Problem requirements - Repeat precisely the span of lines below that opens with the line containing "simp [State.rd, State.wr]" and closes with the line containing "theorem State.rd_modRegion (s", both included.

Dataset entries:

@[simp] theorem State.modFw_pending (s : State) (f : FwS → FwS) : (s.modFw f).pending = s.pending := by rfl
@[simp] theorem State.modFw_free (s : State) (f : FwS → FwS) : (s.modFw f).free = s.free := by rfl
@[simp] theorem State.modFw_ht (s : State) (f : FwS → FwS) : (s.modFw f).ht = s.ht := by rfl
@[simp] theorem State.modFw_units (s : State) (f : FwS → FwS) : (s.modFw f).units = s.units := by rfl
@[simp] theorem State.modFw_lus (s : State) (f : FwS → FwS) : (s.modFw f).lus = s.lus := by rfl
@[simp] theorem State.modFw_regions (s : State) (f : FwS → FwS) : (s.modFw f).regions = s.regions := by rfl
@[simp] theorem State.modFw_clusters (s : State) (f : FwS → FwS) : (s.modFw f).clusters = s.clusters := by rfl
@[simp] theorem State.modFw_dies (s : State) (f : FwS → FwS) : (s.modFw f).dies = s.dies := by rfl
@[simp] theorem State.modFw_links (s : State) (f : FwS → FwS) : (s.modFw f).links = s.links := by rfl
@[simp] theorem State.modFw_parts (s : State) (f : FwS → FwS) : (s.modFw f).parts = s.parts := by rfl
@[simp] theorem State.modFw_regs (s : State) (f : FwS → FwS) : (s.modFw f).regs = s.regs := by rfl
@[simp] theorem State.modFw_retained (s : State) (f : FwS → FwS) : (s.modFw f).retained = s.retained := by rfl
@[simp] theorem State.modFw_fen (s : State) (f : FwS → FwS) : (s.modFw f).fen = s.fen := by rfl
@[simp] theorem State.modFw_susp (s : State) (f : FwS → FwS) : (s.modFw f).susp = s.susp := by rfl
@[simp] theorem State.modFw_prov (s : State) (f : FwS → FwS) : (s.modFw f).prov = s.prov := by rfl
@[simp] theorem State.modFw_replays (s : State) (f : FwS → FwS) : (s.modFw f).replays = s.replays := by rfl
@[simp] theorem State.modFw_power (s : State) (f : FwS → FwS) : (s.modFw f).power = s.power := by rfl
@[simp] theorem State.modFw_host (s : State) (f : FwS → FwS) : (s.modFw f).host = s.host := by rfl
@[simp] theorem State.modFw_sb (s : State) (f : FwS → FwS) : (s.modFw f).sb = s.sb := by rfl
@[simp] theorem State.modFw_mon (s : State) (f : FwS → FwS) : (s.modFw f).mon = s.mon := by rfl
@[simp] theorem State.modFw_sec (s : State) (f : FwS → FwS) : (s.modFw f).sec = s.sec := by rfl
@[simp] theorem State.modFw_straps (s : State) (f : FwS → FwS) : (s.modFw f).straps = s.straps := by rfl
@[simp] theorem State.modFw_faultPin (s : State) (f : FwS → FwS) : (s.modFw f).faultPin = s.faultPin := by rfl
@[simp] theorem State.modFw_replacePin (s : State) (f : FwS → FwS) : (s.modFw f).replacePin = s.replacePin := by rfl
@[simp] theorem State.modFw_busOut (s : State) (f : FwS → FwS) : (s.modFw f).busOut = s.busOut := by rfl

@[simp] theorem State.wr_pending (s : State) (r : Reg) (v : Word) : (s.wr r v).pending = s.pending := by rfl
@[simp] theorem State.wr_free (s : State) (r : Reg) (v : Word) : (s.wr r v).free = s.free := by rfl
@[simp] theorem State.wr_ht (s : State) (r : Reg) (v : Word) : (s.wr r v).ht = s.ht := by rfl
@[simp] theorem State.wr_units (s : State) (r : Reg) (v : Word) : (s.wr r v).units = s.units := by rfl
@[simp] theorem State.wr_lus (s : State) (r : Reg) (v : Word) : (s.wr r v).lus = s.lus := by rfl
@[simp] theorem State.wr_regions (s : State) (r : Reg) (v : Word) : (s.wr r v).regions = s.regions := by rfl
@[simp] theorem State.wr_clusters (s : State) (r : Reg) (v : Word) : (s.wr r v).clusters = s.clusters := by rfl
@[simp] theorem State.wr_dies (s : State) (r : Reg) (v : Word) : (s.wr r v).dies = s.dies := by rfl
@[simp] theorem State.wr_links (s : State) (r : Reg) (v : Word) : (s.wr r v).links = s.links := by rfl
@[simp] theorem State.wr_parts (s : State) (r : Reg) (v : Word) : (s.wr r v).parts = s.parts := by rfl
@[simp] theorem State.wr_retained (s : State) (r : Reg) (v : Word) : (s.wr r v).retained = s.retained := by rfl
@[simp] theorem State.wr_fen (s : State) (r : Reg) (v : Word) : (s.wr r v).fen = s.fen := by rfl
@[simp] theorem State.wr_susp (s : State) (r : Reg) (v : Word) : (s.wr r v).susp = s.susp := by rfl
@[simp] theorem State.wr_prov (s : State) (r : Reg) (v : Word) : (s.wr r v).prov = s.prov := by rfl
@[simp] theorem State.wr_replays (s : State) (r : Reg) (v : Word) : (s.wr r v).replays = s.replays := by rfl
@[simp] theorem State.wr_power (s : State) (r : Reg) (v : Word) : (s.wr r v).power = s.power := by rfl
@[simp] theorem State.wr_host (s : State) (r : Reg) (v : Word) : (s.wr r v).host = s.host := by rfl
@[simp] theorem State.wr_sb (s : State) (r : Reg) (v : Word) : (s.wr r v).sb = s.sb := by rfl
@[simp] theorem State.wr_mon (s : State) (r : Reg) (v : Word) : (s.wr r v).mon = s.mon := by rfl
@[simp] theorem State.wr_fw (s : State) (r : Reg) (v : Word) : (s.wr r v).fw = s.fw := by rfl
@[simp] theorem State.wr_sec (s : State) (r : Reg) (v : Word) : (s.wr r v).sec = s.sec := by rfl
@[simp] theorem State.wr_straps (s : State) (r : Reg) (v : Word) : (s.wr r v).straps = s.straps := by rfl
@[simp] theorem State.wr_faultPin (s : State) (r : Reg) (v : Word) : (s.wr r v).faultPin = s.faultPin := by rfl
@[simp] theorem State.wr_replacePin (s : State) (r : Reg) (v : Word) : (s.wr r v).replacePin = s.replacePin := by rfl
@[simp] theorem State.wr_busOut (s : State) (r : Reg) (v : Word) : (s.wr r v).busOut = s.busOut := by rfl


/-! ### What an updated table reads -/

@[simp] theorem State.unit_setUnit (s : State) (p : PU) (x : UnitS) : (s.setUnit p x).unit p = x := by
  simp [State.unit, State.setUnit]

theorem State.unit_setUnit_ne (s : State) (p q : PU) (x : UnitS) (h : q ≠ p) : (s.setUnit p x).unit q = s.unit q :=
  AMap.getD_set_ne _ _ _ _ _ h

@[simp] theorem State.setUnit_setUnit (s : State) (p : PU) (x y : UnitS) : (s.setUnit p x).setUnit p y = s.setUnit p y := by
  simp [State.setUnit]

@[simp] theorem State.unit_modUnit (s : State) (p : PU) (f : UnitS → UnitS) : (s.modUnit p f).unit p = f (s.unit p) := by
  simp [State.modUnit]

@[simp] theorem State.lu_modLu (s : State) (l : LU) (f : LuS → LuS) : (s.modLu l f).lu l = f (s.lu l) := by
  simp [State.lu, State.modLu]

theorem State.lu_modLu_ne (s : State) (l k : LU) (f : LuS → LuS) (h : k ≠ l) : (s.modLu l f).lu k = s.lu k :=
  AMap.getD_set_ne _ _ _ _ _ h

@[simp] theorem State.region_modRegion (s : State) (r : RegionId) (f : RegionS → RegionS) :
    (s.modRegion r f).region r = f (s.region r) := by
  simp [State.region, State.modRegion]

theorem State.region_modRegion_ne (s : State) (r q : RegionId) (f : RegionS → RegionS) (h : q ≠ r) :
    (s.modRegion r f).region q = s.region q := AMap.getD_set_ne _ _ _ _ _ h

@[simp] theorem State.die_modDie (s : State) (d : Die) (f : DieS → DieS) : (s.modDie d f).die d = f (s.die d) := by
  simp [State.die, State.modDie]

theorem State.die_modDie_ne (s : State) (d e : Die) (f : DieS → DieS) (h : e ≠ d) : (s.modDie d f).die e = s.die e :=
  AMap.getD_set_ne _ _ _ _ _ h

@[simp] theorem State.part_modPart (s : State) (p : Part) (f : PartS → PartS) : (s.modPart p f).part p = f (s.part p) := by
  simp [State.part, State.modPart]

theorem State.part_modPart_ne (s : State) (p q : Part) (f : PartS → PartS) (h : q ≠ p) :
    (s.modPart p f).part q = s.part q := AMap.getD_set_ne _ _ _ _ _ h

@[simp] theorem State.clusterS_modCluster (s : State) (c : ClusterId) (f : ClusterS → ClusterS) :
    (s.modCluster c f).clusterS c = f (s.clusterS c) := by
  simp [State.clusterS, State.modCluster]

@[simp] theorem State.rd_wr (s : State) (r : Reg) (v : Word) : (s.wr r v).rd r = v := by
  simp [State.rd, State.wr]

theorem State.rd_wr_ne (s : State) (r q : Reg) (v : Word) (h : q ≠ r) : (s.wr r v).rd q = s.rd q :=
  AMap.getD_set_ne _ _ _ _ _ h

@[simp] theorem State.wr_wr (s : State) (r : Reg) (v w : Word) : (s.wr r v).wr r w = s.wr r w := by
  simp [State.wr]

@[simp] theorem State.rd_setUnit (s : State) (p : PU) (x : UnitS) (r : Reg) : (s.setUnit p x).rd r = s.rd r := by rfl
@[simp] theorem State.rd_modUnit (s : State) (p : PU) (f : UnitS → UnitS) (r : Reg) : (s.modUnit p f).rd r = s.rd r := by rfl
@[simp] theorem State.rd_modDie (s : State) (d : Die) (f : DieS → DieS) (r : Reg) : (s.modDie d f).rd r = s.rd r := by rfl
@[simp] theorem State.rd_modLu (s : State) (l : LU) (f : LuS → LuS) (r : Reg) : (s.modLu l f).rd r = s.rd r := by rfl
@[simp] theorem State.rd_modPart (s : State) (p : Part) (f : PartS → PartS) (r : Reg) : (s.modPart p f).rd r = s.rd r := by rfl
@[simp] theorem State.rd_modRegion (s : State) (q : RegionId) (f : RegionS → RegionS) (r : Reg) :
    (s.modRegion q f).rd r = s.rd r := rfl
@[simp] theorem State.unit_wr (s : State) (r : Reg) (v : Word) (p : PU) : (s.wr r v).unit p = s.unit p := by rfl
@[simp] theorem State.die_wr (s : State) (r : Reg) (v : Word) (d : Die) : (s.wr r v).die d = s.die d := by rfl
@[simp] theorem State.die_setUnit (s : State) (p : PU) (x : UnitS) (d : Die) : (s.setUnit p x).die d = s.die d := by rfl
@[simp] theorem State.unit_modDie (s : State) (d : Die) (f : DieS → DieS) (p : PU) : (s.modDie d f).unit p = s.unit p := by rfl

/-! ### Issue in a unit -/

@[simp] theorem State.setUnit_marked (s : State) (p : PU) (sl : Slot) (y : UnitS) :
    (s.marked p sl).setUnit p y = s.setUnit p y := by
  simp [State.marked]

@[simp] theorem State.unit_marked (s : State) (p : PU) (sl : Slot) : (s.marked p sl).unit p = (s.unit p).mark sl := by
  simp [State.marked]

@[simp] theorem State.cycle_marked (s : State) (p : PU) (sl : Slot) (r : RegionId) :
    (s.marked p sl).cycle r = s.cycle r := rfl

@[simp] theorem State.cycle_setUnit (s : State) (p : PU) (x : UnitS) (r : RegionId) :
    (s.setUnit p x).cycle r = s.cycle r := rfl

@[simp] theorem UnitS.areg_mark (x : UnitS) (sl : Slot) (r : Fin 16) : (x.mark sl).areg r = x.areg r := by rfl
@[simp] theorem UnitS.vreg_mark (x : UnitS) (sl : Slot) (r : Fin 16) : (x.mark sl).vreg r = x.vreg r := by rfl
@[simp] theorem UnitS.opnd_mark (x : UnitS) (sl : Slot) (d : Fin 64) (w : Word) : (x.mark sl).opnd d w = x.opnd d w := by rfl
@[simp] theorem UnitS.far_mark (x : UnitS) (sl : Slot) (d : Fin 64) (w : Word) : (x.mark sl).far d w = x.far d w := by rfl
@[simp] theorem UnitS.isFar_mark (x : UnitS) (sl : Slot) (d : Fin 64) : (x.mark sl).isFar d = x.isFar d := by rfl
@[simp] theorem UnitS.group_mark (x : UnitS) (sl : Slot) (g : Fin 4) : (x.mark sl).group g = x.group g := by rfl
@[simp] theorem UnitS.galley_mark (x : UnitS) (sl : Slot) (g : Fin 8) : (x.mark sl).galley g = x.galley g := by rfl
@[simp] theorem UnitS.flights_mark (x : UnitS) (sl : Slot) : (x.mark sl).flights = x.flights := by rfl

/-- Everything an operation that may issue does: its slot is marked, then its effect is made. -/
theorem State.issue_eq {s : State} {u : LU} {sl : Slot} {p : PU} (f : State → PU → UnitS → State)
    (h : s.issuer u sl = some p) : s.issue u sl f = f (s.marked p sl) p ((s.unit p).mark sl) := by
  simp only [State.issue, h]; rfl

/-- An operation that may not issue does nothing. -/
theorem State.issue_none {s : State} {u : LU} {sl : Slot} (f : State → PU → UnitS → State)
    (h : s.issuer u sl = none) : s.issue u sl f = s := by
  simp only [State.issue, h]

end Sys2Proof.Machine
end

Answer for this exercise -
  simp [State.rd, State.wr]

theorem State.rd_wr_ne (s : State) (r q : Reg) (v : Word) (h : q ≠ r) : (s.wr r v).rd q = s.rd q :=
  AMap.getD_set_ne _ _ _ _ _ h

@[simp] theorem State.wr_wr (s : State) (r : Reg) (v w : Word) : (s.wr r v).wr r w = s.wr r w := by
  simp [State.wr]

@[simp] theorem State.rd_setUnit (s : State) (p : PU) (x : UnitS) (r : Reg) : (s.setUnit p x).rd r = s.rd r := by rfl
@[simp] theorem State.rd_modUnit (s : State) (p : PU) (f : UnitS → UnitS) (r : Reg) : (s.modUnit p f).rd r = s.rd r := by rfl
@[simp] theorem State.rd_modDie (s : State) (d : Die) (f : DieS → DieS) (r : Reg) : (s.modDie d f).rd r = s.rd r := by rfl
@[simp] theorem State.rd_modLu (s : State) (l : LU) (f : LuS → LuS) (r : Reg) : (s.modLu l f).rd r = s.rd r := by rfl
@[simp] theorem State.rd_modPart (s : State) (p : Part) (f : PartS → PartS) (r : Reg) : (s.modPart p f).rd r = s.rd r := by rfl
@[simp] theorem State.rd_modRegion (s : State) (q : RegionId) (f : RegionS → RegionS) (r : Reg) :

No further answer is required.